4 A project undertaken by WelcomHotels Lanka (Private) Limited, a wholly owned subsidiary

– The Sri Lankan economy continued its recovery during the financial year 2025-26, marking a  second consecutive year of strong growth, supported by improving macro-economic stability.  The year witnessed record tourist arrivals and relative stability in the external sector, despite  disruptions arising from adverse weather conditions and Cyclone Ditwah. While economic  momentum remained firm through most part of the year, heightened geopolitical tensions in  the Middle East in March 2026 affected food and energy prices and caused supply chain  disruptions in the economy.  

• Aligned to its ‘AssetRight’ strategy, the Company aims to scale its portfolio to 250 operational  hotels with more than 22,000 keys by 2031.  

– During the year, the Company continued to scale its owned portfolio through strategic  investments in high‑potential locations. Two new projects were announced at Vishakhapatnam  and New Delhi. The hotel at Visakhapatnam is envisaged to address the city’s growing demand  from IT and data centres, industrial and port‑led business travel, while further strengthening the  Company’s presence on the eastern coast. The hotel at Yashobhoomi Complex, New Delhi with  contemporary banqueting infrastructure and signature cuisine offerings is expected to leverage  Yashobhoomi’s positioning as a global hub for conventions, exhibitions and marquee events. In  parallel, construction continues to progress on the ongoing projects at Puri and the new hotel  and banqueting block at Welcomhotel Bhubaneswar. 

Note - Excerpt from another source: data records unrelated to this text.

-- ==== Sys2Proof/Laws/PerInstr.lean ====
section
/-! SUPPORT. Per instruction, as syntax: its encoding is a word of its row of 30_encoding.md R62. -/

namespace Sys2Proof.Laws.EncodedRow

/-- The encoded word's OP names the instruction's row, and the word matches that row under its mask (R61, R62). -/
def Statement (i : Instr) : Prop :=
  opcodeOf (opField (encode i).cmd) = some (opcode i) ∧
    (encode i).cmd &&& (row (opcode i)).mask = (row (opcode i)).value

/-- The mask of a row with REG and DATA operands leaves OP and RSV. -/
theorem cmdWord_and_ff000000 (op : BitVec 4) (reg : Byte) (data : Half) :
    cmdWord op reg data &&& 0xFF000000 = op.zeroExtend 32 <<< 28 := by
  apply BitVec.eq_of_getLsbD_eq
  intro j hj
  simp only [cmdWord]
  interval_cases j <;> simp

/-- The mask of a row whose DATA must be 0. -/
theorem cmdWord_and_ff00ffff (op : BitVec 4) (reg : Byte) :
    cmdWord op reg 0 &&& 0xFF00FFFF = op.zeroExtend 32 <<< 28 := by
  apply BitVec.eq_of_getLsbD_eq
  intro j hj
  simp only [cmdWord]
  interval_cases j <;> simp

/-- The mask of a row whose DATA[15:8] must be 0. -/
theorem cmdWord_and_ff00ff00 (op : BitVec 4) (reg v : Byte) :
    cmdWord op reg (dataOfByte v) &&& 0xFF00FF00 = op.zeroExtend 32 <<< 28 := by
  apply BitVec.eq_of_getLsbD_eq
  intro j hj
  simp only [cmdWord, dataOfByte]
  interval_cases j <;> simp

/-- The mask of a row whose REG must be 0. -/
theorem cmdWord_and_ffff0000 (op : BitVec 4) (data : Half) :
    cmdWord op 0 data &&& 0xFFFF0000 = op.zeroExtend 32 <<< 28 := by
  apply BitVec.eq_of_getLsbD_eq
  intro j hj
  simp only [cmdWord]
  interval_cases j <;> simp

/-- The mask of a row whose REG and DATA[15:8] must be 0. -/
theorem cmdWord_and_ffffff00 (op : BitVec 4) (v : Byte) :
    cmdWord op 0 (dataOfByte v) &&& 0xFFFFFF00 = op.zeroExtend 32 <<< 28 := by
  apply BitVec.eq_of_getLsbD_eq
  intro j hj
  simp only [cmdWord, dataOfByte]
  interval_cases j <;> simp

theorem bind (addr : Half) : Statement (.bind addr) :=
  ⟨(congrArg opcodeOf (opField_cmdWord _ _ _)).trans rfl, (cmdWord_and_ffff0000 _ _).trans rfl⟩

theorem probe : Statement .probe :=
  ⟨(congrArg opcodeOf (opField_cmdWord _ _ _)).trans rfl, by decide⟩

theorem rd8 (reg : Byte) : Statement (.rd8 reg) :=
  ⟨(congrArg opcodeOf (opField_cmdWord _ _ _)).trans rfl, (cmdWord_and_ff00ffff _ _).trans rfl⟩

theorem rd16 (reg : Byte) : Statement (.rd16 reg) :=
  ⟨(congrArg opcodeOf (opField_cmdWord _ _ _)).trans rfl, (cmdWord_and_ff00ffff _ _).trans rfl⟩

theorem wr8 (reg v : Byte) : Statement (.wr8 reg v) :=
  ⟨(congrArg opcodeOf (opField_cmdWord _ _ _)).trans rfl, (cmdWord_and_ff00ff00 _ _ _).trans rfl⟩

theorem wr16 (reg : Byte) (v : Half) : Statement (.wr16 reg v) :=
  ⟨(congrArg opcodeOf (opField_cmdWord _ _ _)).trans rfl, (cmdWord_and_ff000000 _ _ _).trans rfl⟩

theorem decode (reg : Byte) (raw : Half) : Statement (.decode reg raw) :=
  ⟨(congrArg opcodeOf (opField_cmdWord _ _ _)).trans rfl, (cmdWord_and_ff000000 _ _ _).trans rfl⟩

theorem encode (c : Word) : Statement (.encode c) :=
  ⟨(congrArg opcodeOf (opField_cmdWord _ _ _)).trans rfl, (by decide : cmdWord 0x8 0 0 &&& 0xFFFFFFFF = 0x80000000)⟩

theorem rdtemp (reg : Byte) : Statement (.rdtemp reg) :=
  ⟨(congrArg opcodeOf (opField_cmdWord _ _ _)).trans rfl, (cmdWord_and_ff00ffff _ _).trans rfl⟩

theorem wrtemp (reg : Byte) (c : Word) : Statement (.wrtemp reg c) :=
  ⟨(congrArg opcodeOf (opField_cmdWord _ _ _)).trans rfl, (cmdWord_and_ff00ffff _ _).trans rfl⟩

theorem getstatus : Statement .getstatus :=
  ⟨(congrArg opcodeOf (opField_cmdWord _ _ _)).trans rfl, by decide⟩

theorem setres (v : Byte) : Statement (.setres v) :=
  ⟨(congrArg opcodeOf (opField_cmdWord _ _ _)).trans rfl, (cmdWord_and_ffffff00 _ _).trans rfl⟩

end Sys2Proof.Laws.EncodedRow
end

– The Company continues to actively partner with asset owners to expand its presence across  Tier‑II and Tier‑III cities, supported by rising demand for premium hospitality offerings. During  the financial year, the Company recorded its highest‑ever signings, adding 33 hotels with over  3,300 keys. Strong year‑on‑year momentum in signings, coupled with a focused strategy to  premiumize the managed portfolio, has resulted in a robust pipeline of 67 managed hotels  comprising ~6,700 keys. This pipeline represents over 77% of the current operational managed  base, with a high proportion of assets under construction. During the year, the Company  expanded its footprint with the opening of 13 new hotels across high-potential business, leisure  and spiritual locations. 

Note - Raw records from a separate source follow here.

-- ==== Sys2Proof/Tests/Slice0.lean ====
section
/-! SUPPORT. The model's own tests. Expected values come from the spec: the encodings of 30_encoding.md R61 to R75 and
the vectors of 95_test_vectors.md, named in each comment. Then, for every statement with hypotheses, a state and
operands that meet them. -/

namespace Sys2Proof.Tests

open Sys2Proof.Machine Sys2Proof.Certificates

/-! ### Helpers -/

/-- The next state of an outcome. -/
def nextState : Out → Option State
  | .next t => some t
  | _       => none

/-- Bound at `a`, with the bus agent's answers fixed. -/
def boundAt (a : Byte) (answers : List (Option Byte)) : State :=
  { State.reset with bound := true, devAddr := a, busHistory := [.init], busScript := answers }

/-- Reset, with FAULT set. -/
def halted (code : BitVec 3) : State := { State.reset with fault := code }

/-- Reset, with one input presented. -/
def given (i : HostInput) (s : State) : State := { s with inputs := [i] }

/-- One step on a presented command: what is on the port, FAULT, and the events it added. -/
def seen (cmd fop : Word) (s : State) : Option (Option Output × BitVec 3 × List BusEvent) :=
  (nextState (step (present ⟨cmd, fop⟩ s))).map fun t =>
    (t.port, t.fault, t.busHistory.drop s.busHistory.length)

/-- One step on a presented command: the block's five registers. -/
def registers (cmd fop : Word) (s : State) : Option (Bool × Byte × BitVec 3 × Bool × BitVec 3) :=
  (nextState (step (present ⟨cmd, fop⟩ s))).map fun t => (t.bound, t.devAddr, t.status, t.statusValid, t.fault)

/-! ### WellFormed: one ill-formed term for each check, refused -/

theorem test_wellFormed_refuses_decode_of_config : wellFormed (.decode 0x01 0) = false := by decide
theorem test_wellFormed_refuses_rdtemp_of_manufacturer : wellFormed (.rdtemp 0x06) = false := by decide
theorem test_wellFormed_refuses_wrtemp_of_ambient : wellFormed (.wrtemp 0x05 0) = false := by decide
theorem test_wellFormed_accepts_the_ends_of_the_sets :
    wellFormed (.decode 0x02 0) = true ∧ wellFormed (.rdtemp 0x05) = true ∧ wellFormed (.wrtemp 0x04 0) = true := by
  decide

/-! ### Decoding: one word of every constructor, field by field as R61 packs them (op ++ rsv ++ reg ++ data) -/

theorem test_decode_bind :
    decode ⟨0x1#4 ++ 0#4 ++ 0x00#8 ++ 0x0118#16, 0⟩ = .ok (.bind 0x0118) := by rfl
theorem test_decode_probe :
    decode ⟨0x2#4 ++ 0#4 ++ 0x00#8 ++ 0x0000#16, 0⟩ = .ok .probe := by rfl
theorem test_decode_rd8 :
    decode ⟨0x3#4 ++ 0#4 ++ 0xA5#8 ++ 0x0000#16, 0⟩ = .ok (.rd8 0xA5) := by rfl
theorem test_decode_rd16 :
    decode ⟨0x4#4 ++ 0#4 ++ 0x5A#8 ++ 0x0000#16, 0⟩ = .ok (.rd16 0x5A) := by rfl
theorem test_decode_wr8 :
    decode ⟨0x5#4 ++ 0#4 ++ 0x08#8 ++ 0x00C3#16, 0⟩ = .ok (.wr8 0x08 0xC3) := by rfl
theorem test_decode_wr16 :
    decode ⟨0x6#4 ++ 0#4 ++ 0x01#8 ++ 0x1234#16, 0⟩ = .ok (.wr16 0x01 0x1234) := by rfl
theorem test_decode_decode :
    decode ⟨0x7#4 ++ 0#4 ++ 0x05#8 ++ 0xC190#16, 0⟩ = .ok (.decode 0x05 0xC190) := by rfl
theorem test_decode_encode :
    decode ⟨0x8#4 ++ 0#4 ++ 0x00#8 ++ 0x0000#16, 0xBF800000⟩ = .ok (.encode 0xBF800000) := by rfl
theorem test_decode_rdtemp :
    decode ⟨0x9#4 ++ 0#4 ++ 0x03#8 ++ 0x0000#16, 0⟩ = .ok (.rdtemp 0x03) := by rfl
theorem test_decode_wrtemp :
    decode ⟨0xA#4 ++ 0#4 ++ 0x02#8 ++ 0x0000#16, 0x41C80000⟩ = .ok (.wrtemp 0x02 0x41C80000) := by rfl
theorem test_decode_getstatus :
    decode ⟨0xB#4 ++ 0#4 ++ 0x00#8 ++ 0x0000#16, 0⟩ = .ok .getstatus := by rfl
theorem test_decode_setres :
    decode ⟨0xC#4 ++ 0#4 ++ 0x00#8 ++ 0x00FF#16, 0⟩ = .ok (.setres 0xFF) := by rfl

/-- A word of the opcode table: an ENCODE row has the 32 bits of CMD, so its FOP is 0. -/
theorem test_decodeTableWord_encode :
    decodeTableWord 32 0x80000000 = some (.encode 0) ∧
    decodeTableWord 64 0xBF80000080000000 = some (.encode 0xBF800000) := by decide

/-- 95_test_vectors.md 2.6: the reserved opcodes. -/
theorem test_decode_refuses_reserved_opcodes :
    decode ⟨0x00000000, 0⟩ = .error .reservedOpcode ∧ decode ⟨0xD0000000, 0⟩ = .error .reservedOpcode ∧
    decode ⟨0xE0000000, 0⟩ = .error .reservedOpcode ∧ decode ⟨0xF0000000, 0⟩ = .error .reservedOpcode :=
  ⟨rfl, rfl, rfl, rfl⟩

/-- 95_test_vectors.md 2.6: RSV, REG and DATA that must be 0. -/
theorem test_decode_refuses_nonzero_reserved_fields :
    decode ⟨0x31080000, 0⟩ = .error .mustBeZero ∧ decode ⟨0x50080103, 0⟩ = .error .mustBeZero ∧
    decode ⟨0x10010018, 0⟩ = .error .mustBeZero ∧ decode ⟨0xC0000100, 0⟩ = .error .mustBeZero ∧
    decode ⟨0x80000001, 0⟩ = .error .mustBeZero ∧ decode ⟨0xB0050000, 0⟩ = .error .mustBeZero :=
  ⟨rfl, rfl, rfl, rfl, rfl, rfl⟩

/-- 95_test_vectors.md 2.6: REG outside the opcode's set. -/
theorem test_decode_refuses_registers_outside_the_set :
    decode ⟨0x70010000, 0⟩ = .error .regOutsideSet ∧ decode ⟨0x70060000, 0⟩ = .error .regOutsideSet ∧
    decode ⟨0x90060000, 0⟩ = .error .regOutsideSet ∧ decode ⟨0xA0050000, 0⟩ = .error .regOutsideSet :=
  ⟨rfl, rfl, rfl, rfl⟩

/-! ### One step of each command -/

/-- CT1, from reset. -/
theorem test_bind_latches :
    registers 0x10000018 0 State.reset = some (true, 0x18, 0, false, 0) ∧
    seen 0x10000018 0 State.reset = some (some ⟨.bool true, false⟩, 0, [.init]) := by decide

/-- CT2: the whole 16 bits are compared. -/
theorem test_bind_compares_sixteen_bits :
    seen 0x10000118 0 State.reset = some (some ⟨.bool false, false⟩, 0, []) := by decide

/-- CT8. -/
theorem test_probe_nonzero_status_is_false :
    seen 0x20000000 0 (boundAt 0x18 [some 2]) =
      some (some ⟨.bool false, false⟩, 0, [.beginAt 0x18, .ended 2]) := by decide

/-- CT9. -/
theorem test_probe_unbound : seen 0x20000000 0 State.reset = some (none, 2, []) := by decide

/-- RA2: the end status is ignored. -/
theorem test_rd8_reads_one_byte :
    seen 0x30080000 0 (boundAt 0x18 [some 3, some 0x01]) =
      some (some ⟨.u8 0x01, false⟩, 0,
        [.beginAt 0x18, .write 0x08, .ended 3, .request 0x18 1, .read 0x01]) := by decide

/-- RA9: the guard stops 0x09. -/
theorem test_rd8_guarded : seen 0x30090000 0 (boundAt 0x18 []) = some (some ⟨.u8 0, true⟩, 0, []) := by decide

/-- RA5: the high byte comes first, and RD16 captures no status. -/
theorem test_rd16_is_big_endian :
    seen 0x40050000 0 (boundAt 0x18 [some 0, some 0xC1, some 0x90]) =
      some (some ⟨.u16 0xC190, false⟩, 0,
        [.beginAt 0x18, .write 0x05, .ended 0, .request 0x18 2, .read 0xC1, .read 0x90]) ∧
    registers 0x40050000 0 (boundAt 0x18 [some 0, some 0xC1, some 0x90]) =
      some (true, 0x18, 0, false, 0) := by decide

/-- RA12 and RA13: the guard comes before the bound check. -/
theorem test_rd16_guard_before_bound_check :
    seen 0x40090000 0 State.reset = some (some ⟨.u16 0, true⟩, 0, []) ∧
    seen 0x40080000 0 State.reset = some (none, 2, []) := by decide

/-- RA6. -/
theorem test_wr8_sends_one_byte :
    seen 0x50080002 0 (boundAt 0x18 [some 0]) =
      some (some ⟨.none, false⟩, 0, [.beginAt 0x18, .write 0x08, .write 0x02, .ended 0]) := by decide

/-- RA11. -/
theorem test_wr8_guarded : seen 0x501000AA 0 (boundAt 0x18 []) = some (some ⟨.none, true⟩, 0, []) := by decide

/-- W2: the high byte goes first. -/
theorem test_wr16_is_big_endian :
    seen 0x60011234 0 (boundAt 0x18 [some 7]) =
      some (some ⟨.none, false⟩, 0, [.beginAt 0x18, .write 0x01, .write 0x12, .write 0x34, .ended 7]) := by decide

/-- W6. -/
theorem test_wr16_guarded : seen 0x60FFFFFF 0 (boundAt 0x18 []) = some (some ⟨.none, true⟩, 0, []) := by decide

/-- R123's example: 25.0, STATUS = 6. -/
theorem test_decode_ambient :
    seen 0x7005C190 0 State.reset = some (some ⟨.f32 0x41C80000, false⟩, 0, []) ∧
    registers 0x7005C190 0 State.reset = some (false, 0, 6, true, 0) := by decide

/-- DC1: no capture for register 0x02; W4: the negative branch. -/
theorem test_decode_threshold :
    registers 0x7002C190 0 State.reset = some (false, 0, 0, false, 0) ∧
    seen 0x70021010 0 State.reset = some (some ⟨.f32 0xC37F0000, false⟩, 0, []) := by decide

/-- 95_test_vectors.md 2.3: -1.0, and the carry of 255.875 into bit 12. -/
theorem test_encode_values :
    seen 0x80000000 0xBF800000 State.reset = some (some ⟨.u16 0x1010, false⟩, 0, []) ∧
    seen 0x80000000 0x437FE000 State.reset = some (some ⟨.u16 0x1000, false⟩, 0, []) := by decide

/-- 95_test_vectors.md 2.3: 4095.5 and 4095.875, NaN. -/
theorem test_encode_faults :
    seen 0x80000000 0x457FF800 State.reset = some (some ⟨.u16 0xFFF8, false⟩, 0, []) ∧
    seen 0x80000000 0x457FFE00 State.reset = some (none, 4, []) ∧
    seen 0x80000000 0x7FC00000 State.reset = some (none, 3, []) := by decide

/-- T1. -/
theorem test_rdtemp_ambient :
    seen 0x90050000 0 (boundAt 0x18 [some 0, some 0xC1, some 0x90]) =
      some (some ⟨.f32 0x41C80000, false⟩, 0,
        [.beginAt 0x18, .write 0x05, .ended 0, .request 0x18 2, .read 0xC1, .read 0x90]) ∧
    registers 0x90050000 0 (boundAt 0x18 [some 0, some 0xC1, some 0x90]) = some (true, 0x18, 6, true, 0) := by decide

/-- T2: a threshold register captures no status. -/
theorem test_rdtemp_threshold :
    registers 0x90020000 0 (boundAt 0x18 [some 0, some 0xE1, some 0x40]) = some (true, 0x18, 0, false, 0) := by decide

/-- T7. -/
theorem test_wrtemp_negative :
    seen 0xA0040000 0xBF800000 (boundAt 0x18 [some 0]) =
      some (some ⟨.none, false⟩, 0, [.beginAt 0x18, .write 0x04, .write 0x10, .write 0x10, .ended 0]) := by decide

/-- T10, T8 and T11: the order of checks. -/
theorem test_wrtemp_check_order :
    seen 0xA0030000 0x7FC00000 State.reset = some (none, 2, []) ∧
    seen 0xA0030000 0x7FC00000 (boundAt 0x18 []) = some (none, 3, []) ∧
    seen 0xA0050000 0x7FC00000 (boundAt 0x18 []) = some (none, 1, []) := by decide

/-- CT13. -/
theorem test_getstatus_after_decode :
    seen 0xB0000000 0 { State.reset with status := 4, statusValid := true } =
      some (some ⟨.u8 4, false⟩, 0, []) := by decide

/-- CT11 and CT12: both settings of STATUS_BEFORE_READ. -/
theorem test_getstatus_before_read :
    seen 0xB0000000 0 State.reset = some (none, 5, []) ∧
    seen 0xB0000000 0 { State.reset with params := ⟨.exactHalfUp, .zero⟩ } =
      some (some ⟨.u8 0, false⟩, 0, []) := by decide

/-- CT16. -/
theorem test_setres_writes :
    seen 0xC0000002 0 (boundAt 0x1F [some 0]) =
      some (some ⟨.none, false⟩, 0, [.beginAt 0x1F, .write 0x08, .write 0x02, .ended 0]) := by decide

/-- CT14 and CT15. -/
theorem test_setres_guard_before_bound_check :
    seen 0xC0000004 0 State.reset = some (some ⟨.none, true⟩, 0, []) ∧
    seen 0xC0000001 0 State.reset = some (none, 2, []) := by decide

/-! ### Port, reset, parameters, pseudo-instructions, several instances -/

/-- X1: a halted block executes nothing. -/
theorem test_halted_block_stops :
    nextState (step (present ⟨0xB0000000, 0⟩ (halted 3))) = none := by decide

/-- X4: reset after a fault. -/
theorem test_reset_after_fault :
    nextState (step (given .reset { boundAt 0x18 [some 1] with fault := 4, statusValid := true })) =
      some { State.reset with busScript := [some 1] } := by decide

/-- 95_test_vectors.md 2.3: the two settings of ENC_ROUNDING on 0x3DFFFFFF. -/
theorem test_encode_roundings :
    (tempEncode .exactHalfUp 0x3DFFFFFF).toOption = some 0x0000 ∧
    (tempEncode .f32AddFloor 0x3DFFFFFF).toOption = some 0x0004 := by decide

/-- R126: an overflow of `rnd32` is an EncodeRange. -/
theorem test_encode_largest_float_overflows :
    round4 .f32AddFloor (f32Mag 0x7F7FFFFF) = none ∧ (tempEncode .f32AddFloor 0x7F7FFFFF).toOption = none := by decide

/-- R73, R69 and RA4. -/
theorem test_pseudo_identity_slices :
    Pseudo.getDevId.expand = .rd16 0x07 ∧ Pseudo.getDevId.hostResult (.u16 0x0401) = .u8 0x04 ∧
    Pseudo.getRev.hostResult (.u16 0x0401) = .u8 0x01 := by decide

/-- R74: an operand that does not fit, one too many, one missing, and raw float bits. -/
theorem test_assembler_operands :
    assemble "SETRES 0x10000" = none ∧ assemble "PROBE 1" = none ∧ assemble "RD8" = none ∧
    assemble "ENCODE #0x7FC00000" = some ⟨0x80000000, 0x7FC00000⟩ ∧ assemble "ENCODE #0.1" = none := by decide

/-- R209: the second of two instances moves; its events carry its number. -/
theorem test_platform_move :
    (match (Platform.move ⟨[State.reset, present ⟨0x20000000, 0⟩ (boundAt 0x19 [])], [some 0], 0, []⟩ 1) with
      | .next q => some (q.bus, q.busScript, q.blocks.head?)
      | _       => none) =
      some ([(1, .beginAt 0x19), (1, .ended 0)], [], some State.reset) := by decide

/-! ### Witnesses: a state and operands that meet the hypotheses of each statement, each clause at its boundary -/

/-- A state with two later answers, `b0` and `b1`, after the end status 0. -/
def answering (b0 b1 : Byte) : State := boundAt 0x1F [some 0, some b0, some b1]

theorem witness_DecodeOfEncodeIsTheInstruction :
    wellFormed (.decode 0x05 0xFFFF) = true ∧ wellFormed (.rdtemp 0x02) = true ∧
    wellFormed (.wrtemp 0x04 0xFFFFFFFF) = true := by decide

theorem witness_EncodeOfDecodeIsTheCommand :
    decode ⟨0xA0040000, 0xFFFFFFFF⟩ = .ok (.wrtemp 0x04 0xFFFFFFFF) ∧
    floatOperand (.wrtemp 0x04 0xFFFFFFFF) ≠ none := ⟨rfl, by decide⟩

/-- Legal words at the ends of each constraint of R62. -/
theorem witness_IllegalCommandsFaultAndLegalOnesDecode_legal :
    legal 0x1000FFFF ∧ legal 0x30FF0000 ∧ legal 0x50FF00FF ∧ legal 0x70050000 ∧ legal 0x90020000 ∧
    legal 0xA0040000 ∧ legal 0xC00000FF := by
  and_intros <;> decide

• During the year, the Company not only maintained its leadership position in Responsible Luxury hospitality but also surpassed several of its own previous benchmarks by achieving several  prestigious recognitions. These included being distinguished as the World’s Leading Sustainable  Organisation by World Sustainable Tourism & Hospitality Awards 2025. During the year, ITC Grand  Bharat, ITC Narmada, Welcomhotel Bhubaneshwar & ITC Gardenia were certified as LEED® Zero  Water Hotels. The overall owned renewable energy portfolio now stands at 51.2 MW, after  commissioning of a 3.3 MW Wind Turbine at Gujarat during the year, scaling the Company’s  renewable electricity share to more than 55%. 

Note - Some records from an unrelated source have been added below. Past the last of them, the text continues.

-- ==== Sys2Proof/Machine/Mixing.lean ====
section
/-! DEFINITION. The mixing family: SSIG0, SSIG1, BSIG0, BSIG1, CH, MAJ, WSTEP, T1P, T2 (41_mixing_functions.md R93 to R101),
each over the function of Machine/Functions.lean that the compression uses. -/

namespace Sys2Proof.Machine

/-- SSIG0 (R93): RES <- σ0(OPA). -/
def execSsig0 (s : State) : Host.Outcome State Fault Refusal := primitive (fun o => ssig0 o.a) s

/-- SSIG1 (R94): RES <- σ1(OPA). -/
def execSsig1 (s : State) : Host.Outcome State Fault Refusal := primitive (fun o => ssig1 o.a) s

/-- BSIG0 (R95): RES <- Σ0(OPA). -/
def execBsig0 (s : State) : Host.Outcome State Fault Refusal := primitive (fun o => bsig0 o.a) s

/-- BSIG1 (R96): RES <- Σ1(OPA). -/
def execBsig1 (s : State) : Host.Outcome State Fault Refusal := primitive (fun o => bsig1 o.a) s

/-- CH (R97): RES <- Ch(OPA, OPB, OPC). -/
def execCh (s : State) : Host.Outcome State Fault Refusal := primitive (fun o => ch o.a o.b o.c) s

/-- MAJ (R98): RES <- Maj(OPA, OPB, OPC). -/
def execMaj (s : State) : Host.Outcome State Fault Refusal := primitive (fun o => maj o.a o.b o.c) s

/-- WSTEP (R99): RES <- σ1(OPA) + OPB + σ0(OPC) + OPD. -/
def execWstep (s : State) : Host.Outcome State Fault Refusal := primitive (fun o => wstep o.a o.b o.c o.d) s

/-- T1P (R100): RES <- OPD + Σ1(OPA) + Ch(OPA, OPB, OPC). -/
def execT1p (s : State) : Host.Outcome State Fault Refusal := primitive (fun o => t1p o.a o.b o.c o.d) s

/-- T2 (R101): RES <- Σ0(OPA) + Maj(OPA, OPB, OPC). -/
def execT2 (s : State) : Host.Outcome State Fault Refusal := primitive (fun o => t2 o.a o.b o.c) s

end Sys2Proof.Machine
end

‘ITC Hotels Limited’ takes immense pride in its sustainability credentials with the largest number of  LEED Platinum® certifications in the world as per US Green Building Council (USGBC) wherein 23 of  its hotels have this highest recognition; the first 12 hotels in the world to be LEED® Zero Carbon  certified and the first 12 hotels in the world to be LEED® Zero Water certified, are all ITC Hotels  making it a global exemplar in sustainability.

The Company delivered a resilient performance during the quarter ended 31st March 2026, amidst  global turbulence 

Consolidated Revenue from Operations grew by 18%, led by progressive handover of Sapphire  Residences. Consolidated Revenue from Operations (Ex-Real Estate) grew by 6%, on account  of subdued demand levels caused by West Asia tensions, that particularly impacted inbound  travel, especially in South Indian states, and a high base effect of the previous year.  

• The Company delivered a Consolidated EBITDA margin (Ex-Real Estate) of 38% with incremental  costs (due to fuel supply constraints) weighing on operating margins.  

The Board of Directors, at its meeting on 15th May 2026, approved the financial results for the Quarter and Financial Year ended 31st March 2026 and recommended to the shareholders for their approval a  Dividend of ₹ 1 per share for the financial year ended 31st March 2026.